TV ‘NEWS’ FEEDS TRUMP, STARVES SANDERS. Network news spent 234 minutes on coverage of Republican presidential candidate Donald Trump from Jan. 1 through November while they spent only 10 minutes on Democratic presidential candidate Bernie Sanders. In the worst case, ABC World News Tonight spent 81 minutes on Trump and about 20 seconds on Sanders, whose standing in the polls indicates that he has more supporters than Trump.
The coverage total comes from the Tyndall Report, which tracks the various flagship nightly news programs on NBC, CBS and ABC.
Travis Gettys noted at RawStory.com (12/12) that Trump’s level of national support was 30.4% of GOP primary voters, according to the average calculated by Real Clear Politics, while Sanders remained in second place among Democratic primary voters with a 30.8% average level of support.
However, as the Will Bunch points out in the Philadelphia Daily News (12/10), there are considerably more Dems than Republicans.
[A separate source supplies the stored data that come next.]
-- ==== Sys2Proof/Laws/Ops.lean ====
section
/-! SUPPORT. Laws of the named operations: one lemma for each that says once what it does, for claims to cite. -/

namespace Sys2Proof.Machine

/-- Changing one entry of a list leaves the others. -/
theorem modify_ne {α : Type} (cs : List α) (f : α → α) {i c : Nat} (h : c ≠ i) : (cs.modify i f)[c]? = cs[c]? := by
  rw [List.getElem?_modify]
  cases cs[c]? <;> simp [Ne.symm h]

/-- Changing an entry that is there is replacing it. -/
theorem modify_eq_set {α : Type} (cs : List α) (i : Nat) (x : α) (f : α → α) (h : cs[i]? = some x) : cs.modify i f = cs.set i (f x) := by
  apply List.ext_getElem?
  intro j
  rw [List.getElem?_modify, List.getElem?_set]
  by_cases hj : i = j
  · subst hj
    obtain ⟨hl, he⟩ := List.getElem?_eq_some_iff.1 h
    simp [hl, he]
  · cases cs[j]? <;> simp [hj]

theorem request_some {s : State} {c : Nat} {q : Request} (h : s.request c = some q) :
    ∃ cl, s.clients[c]? = some cl ∧ cl.req = some q := by
  unfold State.request at h
  cases hc : s.clients[c]? with
  | none => simp [hc] at h
  | some cl => exact ⟨cl, rfl, by simpa [hc] using h⟩

theorem response_some {s : State} {c : Nat} {r : Response} (h : s.response c = some r) :
    ∃ cl, s.clients[c]? = some cl ∧ cl.rsp = some r := by
  unfold State.response at h
  cases hc : s.clients[c]? with
  | none => simp [hc] at h
  | some cl => exact ⟨cl, rfl, by simpa [hc] using h⟩

theorem request_modify (s : State) (c i : Nat) (f : Client → Client) :
    (s.modifyClient i f).request c = if c = i then ((s.clients[c]?).map f).bind Client.req else s.request c := by
  unfold State.request State.modifyClient
  by_cases h : c = i
  · subst h; rw [if_pos rfl]; simp
  · rw [if_neg h]; simp only [modify_ne _ _ h]

theorem response_modify (s : State) (c i : Nat) (f : Client → Client) :
    (s.modifyClient i f).response c = if c = i then ((s.clients[c]?).map f).bind Client.rsp else s.response c := by
  unfold State.response State.modifyClient
  by_cases h : c = i
  · subst h; rw [if_pos rfl]; simp
  · rw [if_neg h]; simp only [modify_ne _ _ h]

theorem request_congr {s t : State} (h : t.clients = s.clients) (c : Nat) : t.request c = s.request c := by
  unfold State.request; rw [h]

theorem response_congr {s t : State} (h : t.clients = s.clients) (c : Nat) : t.response c = s.response c := by
  unfold State.response; rw [h]

theorem clearReq_request (cs : List Client) (c : Nat) : (((cs.modify c Client.clearReq)[c]?).bind Client.req) = none := by
  rw [List.getElem?_modify]; cases cs[c]? <;> simp [Client.clearReq]

/-- An LDESC word is rejected iff one of its bits `RSV` or `OP[1]` is set (30 R84, R89). -/
theorem decodeLdesc_error_iff (d : Word) :
    (∃ e, decodeLdesc d = .error e) ↔ (d.extractLsb' 4 28 ≠ 0 ∨ d.getLsbD 1 = true) := by
  have hop : d.getLsbD 1 = (ldescOp d).getLsbD 1 := by simp [ldescOp]
  have hr : d.extractLsb' 4 28 = ldescRsv d := rfl
  rw [hop, hr]
  unfold decodeLdesc
  generalize ldescRsv d = r
  generalize ldescOp d = o
  by_cases h : r = 0
  · subst h
    simp only [ne_eq, not_true_eq_false, if_false, false_or]
    have : ∀ o : BitVec 2, o = 0#2 ∨ o = 1#2 ∨ o = 2#2 ∨ o = 3#2 := by decide
    rcases this o with rfl | rfl | rfl | rfl <;> simp
  · have h' : ¬ r = 0#28 := h
    simp [h']

/-- Every other LDESC word is the word of the operation and width its fields say (30 R81 to R83). -/
theorem decodeLdesc_ok_legal {d : Word} (h : ¬ (d.extractLsb' 4 28 ≠ 0 ∨ d.getLsbD 1 = true)) :
    d = ldescOf (if d.getLsbD 0 then .write else .read) (Width.ofCode (d.extractLsb' 2 2)) := by
  have hd := ldesc_fields d
  have hr : ldescRsv d = 0 := by by_contra hc; exact h (.inl hc)
  have ho : (ldescOp d).getLsbD 1 = false := by
    have : d.getLsbD 1 = (ldescOp d).getLsbD 1 := by simp [ldescOp]
    rw [← this]; by_contra hc; exact h (.inr (by simpa using hc))
  have h0 : d.getLsbD 0 = (ldescOp d).getLsbD 0 := by simp [ldescOp]
  rw [h0]
  change d = ldescOf _ (Width.ofCode (ldescWcode d))
  rw [hr] at hd
  generalize ldescWcode d = x at hd ⊢
  generalize ldescOp d = y at hd ho ⊢
  subst hd
  revert x y
  decide

/-- No slot is found iff no listed register has that slot. -/
theorem findSlot_none {regs : List RegDesc} {i s : Nat} : findSlot regs i s = none ↔
    ∀ reg ∈ regs, ¬ (reg.off / 4 ≤ s ∧ s < reg.off / 4 + reg.w.bytes) := by
  induction regs generalizing i with
  | nil => simp [findSlot]
  | cons x rest ih =>
    simp only [findSlot]
    split
    · next h => simp [h]
    · next h => rw [ih, List.forall_mem_cons]; exact ⟨fun hh => ⟨h, hh⟩, fun hh => hh.2⟩

/-- `truncTo` is the value mod `2^(8w)`. -/
theorem truncTo_eq (w : Width) (v : Value) : truncTo w v = BitVec.ofNat 64 (v.toNat % 2 ^ (8 * w.bytes)) := by
  apply BitVec.eq_of_toNat_eq
  simp only [truncTo, BitVec.toNat_setWidth, BitVec.toNat_ofNat]

theorem mergeStatus_length (regs : List RegDesc) (old new : List Value) : (mergeStatus regs old new).length = old.length := by
  induction regs generalizing old new with
  | nil => cases old <;> rfl
  | cons r rs ih => cases old with
    | nil => rfl
    | cons o os => simp [mergeStatus, ih]

/-- A device effect leaves STATUS values that fit (42 R155, R161). -/
theorem mergeStatus_fits (regs : List RegDesc) (old new : List Value) (h : ∀ (r : Nat) (reg : RegDesc), regs[r]? = some reg → truncTo reg.w (old.getD r 0) = old.getD r 0) :
    ∀ (r : Nat) (reg : RegDesc), regs[r]? = some reg → truncTo reg.w ((mergeStatus regs old new).getD r 0) = (mergeStatus regs old new).getD r 0 := by
  induction regs generalizing old new with
  | nil => simp
  | cons x rs ih => cases old with
    | nil => intro r reg _; simp [mergeStatus]
    | cons o os =>
      intro r reg hr
      cases r with
      | zero =>
        have h0 := h 0 reg hr
        simp at hr; subst hr
        simp only [mergeStatus, List.getD_cons_zero]
        cases x.kind
        · simpa using h0
        · simp
      | succ r =>
        simp only [mergeStatus, List.getD_cons_succ]
        refine ih os new.tail (fun r reg hr => ?_) r reg (by simpa using hr)
        have := h (r+1) reg (by simpa using hr)
        simpa using this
The most recent Pew poll shows 32% of Americans identify themselves as Democrats, compared to 23% who describe themselves as Republicans — so that suggests far more people support Sanders than Trump, based on party identity and both candidates’ levels of national support.
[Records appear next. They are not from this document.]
/-- After reset slot `k` of a STORAGE register holds byte `w-1-k` of the reset value: no cell is listed (42 R166). -/
theorem cell_applyReset (hc : s.cfg.WellFormed) {r k : Nat} {reg : RegDesc} (hr : s.cfg.regs[r]? = some reg)
    (hs : reg.kind = .storage) (hk : k < reg.w.bytes) :
    s.applyReset.cell reg k = byteOf reg.reset (reg.w.bytes - 1 - k) := calc
  s.applyReset.cell reg k = resetByte s.cfg (slotAddr s.cfg reg k) := rfl
  _ = beByte reg.w reg.reset k := by simp only [resetByte, csrDecode_slotAddr hc hr hk, if_pos hs]

/-! ## What leaves FAULTED and DEAD -/

/-- The sequencer never moves the attach state (10 R24). -/
theorem SequencerCase.attach (h : SequencerCase s t) : t.attach = s.attach := by
  cases h with
  | wait | reserved _ _ _ _ _ _ | fault _ _ _ | complete _ _ => rfl
  | accept q op w _ _ _ _ =>
    obtain ⟨-, hkeep, -⟩ := accept_facts s op w q
    exact hkeep
  | read _ _ _ _ => exact s.readCycle_attach
  | write _ _ _ _ => exact s.writeCycle_attach

/-- Once the self-test has ended no agent moves the attach state (10 R24, 43 R190). -/
theorem StepCase.attach_kept (h : StepCase s t) (hreset : s.nextMove ≠ .reset) (hended : s.attach ≠ .selftest) :
    t.attach = s.attach := by
  cases h with
  | sequencer c t _ hc => exact hc.attach
  | client c t _ hc =>
    rcases hc.record_kept_or_selftest with ⟨hkeep, -⟩ | ⟨hs, -⟩
    · exact hkeep
    · exact absurd hs hended
  | submit c q => exact State.submit_attach _ c q
  | consume c => exact State.consume_attach _ c
  | device r v => exact State.deviceEvent_attach _ r v
  | reset hm => exact absurd hm hreset

/-- Only the sequencer moves the phase, and that of a FAULTED codec makes no step (60 R208). -/
theorem StepCase.faulted_kept (h : StepCase s t) (hreset : s.nextMove ≠ .reset) (hf : s.phase = .faulted) : t.phase = .faulted := by
  rcases h.sequencer_or_access_kept hreset with ⟨c, -, hc⟩ | ⟨hphase, -⟩
  · rw [hc.eq_of_stopped (.inl hf)]
    exact hf
  · exact hphase.trans hf

/-- Settles O56: the step is `applyReset`, and no other move leaves FAULTED or changes an attach state that is not SELFTEST. -/
theorem resetRule : Obligations.ResetRule := by
  intro s
  refine ⟨fun rest hw ha => ?_, fun t hstep hf hleft => ?_, fun t hstep hd hleft => ?_⟩
  · exact ⟨s.called.applyReset, step_reset hw ha, rfl, rfl, rfl, rfl, rfl, applyReset_clients s.called, rfl,
      fun r reg k hr hs hk => cell_applyReset (s := s.called) hw hr hs hk⟩
  · by_contra hreset
    exact hleft ((step_cases hstep).faulted_kept hreset hf)
  · by_contra hreset
    have hended : s.attach ≠ .selftest := by rw [hd]; decide
    exact hleft (((step_cases hstep).attach_kept hreset hended).trans hd)

end Sys2Proof.Machine
end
Eric Boehlert noted at MediaMatters.org (12/11) that the results confirm two media extremes in play this year: The network newscasts are wildly overplaying Trump, who regularly attracts between 20-30 percent of primary voter support, while at the same time wildly underplaying Sanders, who regularly attracts between 20-30 percent of primary voter support. (Sanders’ supporters have long complained about the candidate’s lack of coverage.)
“Obviously, Trump is the GOP frontrunner and its reasonable that he would get more attention than Sanders, who’s running second for the Democrats,” Boehlert wrote. “But 234 total network minutes for Trump compared to just 10 network minutes for Sanders, as the Tyndall Report found?”
Andrew Tyndall provided the breakdown by network of Sanders’ 10 minutes of coverage, via email [emphasis added]:
CBS Evening News: 6.4 minutes
NBC Nightly News: 2.9 minutes
ABC World News: 0.3 minutes.
As Tyndall explained, the number counts stories filed about the Sanders campaign or from the Sanders campaign. It does not count stories where Sanders is mentioned in passing in other coverage of the Democratic field overall, such as his performance in the debates.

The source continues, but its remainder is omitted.